Resigned to being hard aground, we determined to enjoy it and wait for the tide to come back an lift us off. The Onancock River is wonderful on a clear, cool, spring day at sunset.

 

Friday, April 9, 2010

Distractions, Distractions, Distractions: The Writer's Bane



You can always find a distraction if you're looking for one.  Tom Kite

It's one damned thing after another. Getting sick, traveling to New England to visit my parents on their 67th wedding anniversary (they still sleep in the same bed and spend the day holding hands), getting a new boat (a 17 ft. skiff), registering the boat and trailer, having contractors around the house working on the roof and rewiring the garage, and the incredible spring weather that suddenly washed over the Eastern Shore, all have essentially stopped progress on The Spirit of the Voyage, my novel in progress. Not only that, but the hinge on the screen/lid on this laptop broke and it's flapping around on my knees. I have to support it with a pillow and pillow keeps sliding away and it's impossible to focus on writing.

What to do? I'm working on it. Gotta guy looking for a new screen, the contractors will be done in a few days, and I'll be able to get back to some sort of routine. And there's the answer: get a routine going. I usually like getting up early and down here to my "space" and getting going. Now, after a month of getting nothing accomplished, I'm going to have to spend a lot of time reviewing everything and figuring out where I am.

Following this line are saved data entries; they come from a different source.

-- ==== Sys2Proof/Proofs/StationCommands.lean ====
section
/-! PROOF. The host's commands JOIN, LEAVE and RESTART (R142 to R145, R147 to R149, R151). -/

namespace Sys2Proof.Machine

/-! ### JOIN -/

theorem exec_join_open {s : State} (hopen : s.resetLow = false) : exec .join s = .next s.join :=
  congrArg _ (State.onWrite_open hopen State.join)

theorem State.joined_blocks (s : State) :
    s.joined.pending = s.pending ∧ s.joined.resetLow = s.resetLow ∧
      s.joined.rif = { s.rif with broken := none } ∧ s.joined.txa = s.txa ∧
      s.joined.ctu = { s.ctu with lw := 0, lwKnown := false, kind := .ordered, slot := none } ∧
      s.joined.ssu.greetList = [] ∧ s.joined.cru = Cru.clear ∧ s.joined.bfm.mem = s.bfm.mem ∧
      s.joined.stc =
        { s.stc with
          state := .listening, retryLimit := retryLimitOf s.stc.retryReg
          trainLimit := trainLimitOf s.stc.trainReg
          reserveTotal := reserveSum s.stc.sid s.stc.reserveRegs } ∧
      s.joined.atu = { s.atu with peerEvents := [] } ∧
      s.joined.hpu =
        { s.hpu with
          inSource := 0, inLength := 0, inTag := 0, inSess := 0, cTag := 0, cDest := 0, cStatus := 0,
          cAttempts := 0, peState := 0, peReason := 0, peChanges := 0, commandResult := 1 } := by
  simp only [State.joined, Bfm.build, CommandResult.code, and_self]

theorem State.joined_peer (s : State) (p : StationId) :
    s.joined.peer p =
      if p = s.stc.sid then { Peer.fresh 0 with state := .self } else Peer.fresh (s.stc.reserveRegs[p]).toNat := by
  rw [State.peer, State.joined_peers]
  exact freshPeers_getElem _ _ p

theorem filter_ge_range {m n : Nat} (hle : n ≤ m) :
    ((List.range m).filter fun k => !decide (k < n)) = List.range' n (m - n) := by
  obtain ⟨d, rfl⟩ := Nat.exists_eq_add_of_le hle
  have hfirst : ((List.range n).filter fun k => !decide (k < n)) = [] :=
    List.filter_eq_nil_iff.mpr fun k hk => by simpa using List.mem_range.mp hk
  have hrest : ((List.range d).map (n + ·)).filter (fun k => !decide (k < n)) = (List.range d).map (n + ·) :=
    List.filter_eq_self.mpr fun k hk => by
      obtain ⟨j, -, rfl⟩ := List.mem_map.mp hk
      simp
  rw [List.range_add, List.filter_append, hfirst, hrest, List.nil_append, Nat.add_sub_cancel_left,
    List.range'_eq_map_range]

/-- The handles from n on, as numbers. -/
theorem finRange_filter_ge_map {m n : Nat} (hle : n ≤ m) :
    ((List.finRange m).filter fun k => !decide (k.val < n)).map Fin.val = List.range' n (m - n) := by
  rw [← filter_ge_range hle, ← List.map_coe_finRange_eq_range, List.filter_map]
  rfl

/-- A JOIN that is accepted on a line silent for the listen timeout, or on any other (R144, R145). -/
theorem State.join_accepted {s : State} (hstate : s.stc.state = .offline)
    (hfits : reserveSum s.stc.sid s.stc.reserveRegs ≤ 112) :
    let silent : Bool := decide (s.rif.line = .idle ∧ s.rif.idleCount = 1024)
    s.join =
      { s.joined with
        stc :=
          { s.joined.stc with
            state := if silent then .announcing else .listening
            pendingAnnounce := silent || s.stc.pendingAnnounce } } := by
  obtain ⟨-, -, -, -, -, -, -, -, hstc, -⟩ := s.joined_blocks
  have hlistening : s.joined.stc.state = .listening := by rw [hstc]
  have hannounce : s.joined.stc.pendingAnnounce = s.stc.pendingAnnounce := by rw [hstc]
  intro silent
  have hfits' : ¬ Config.reserveMax < reserveSum s.stc.sid s.stc.reserveRegs := Nat.not_lt.mpr hfits
  rw [State.join, if_neg (not_not.mpr hstate), if_neg hfits']
  by_cases hsilent : s.rif.line = .idle ∧ s.rif.idleCount = 1024
  · have hs : silent = true := decide_eq_true hsilent
    rw [if_pos hsilent, State.endListening, if_pos hlistening, hs]
    rfl
  · have hs : silent = false := decide_eq_false hsilent
    rw [if_neg hsilent, hs, Bool.false_or, ← hannounce]
    simp only [Bool.false_eq_true, if_false]
    rw [← hlistening]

                 Here's some of the family at my parent's 67th wedding anniversary.
                Front row: Joann McGowan, Dad, Mom, Marble Arvidson.
                Back row: Christia Peralta Martel, Patty Arvidson Thayer, Will Thayer
                Me, John Arvidson, John Martel

But I did fine a couple of interesting books while I was in New England. One is an old college text of mine with the impressive title of Levels of Knowing and Existence by Harry L. Wineberg. As I recall, it concerns semantics and the meaning of meaning. Pretty dense stuff. Nonetheless, I'll be dipping into it soon. The other is the Dictionary of Misinformation and is full of corrections of all those urban rumors we accept as truth. For example, the term damned Yankees, did not originally refer to Northerners by Southerners. The term during the Revolutionary War and was used against northern "provincials" by "Yorkers" in General Schuyler's northern army. Now we in the Red Sox Nation use it, too.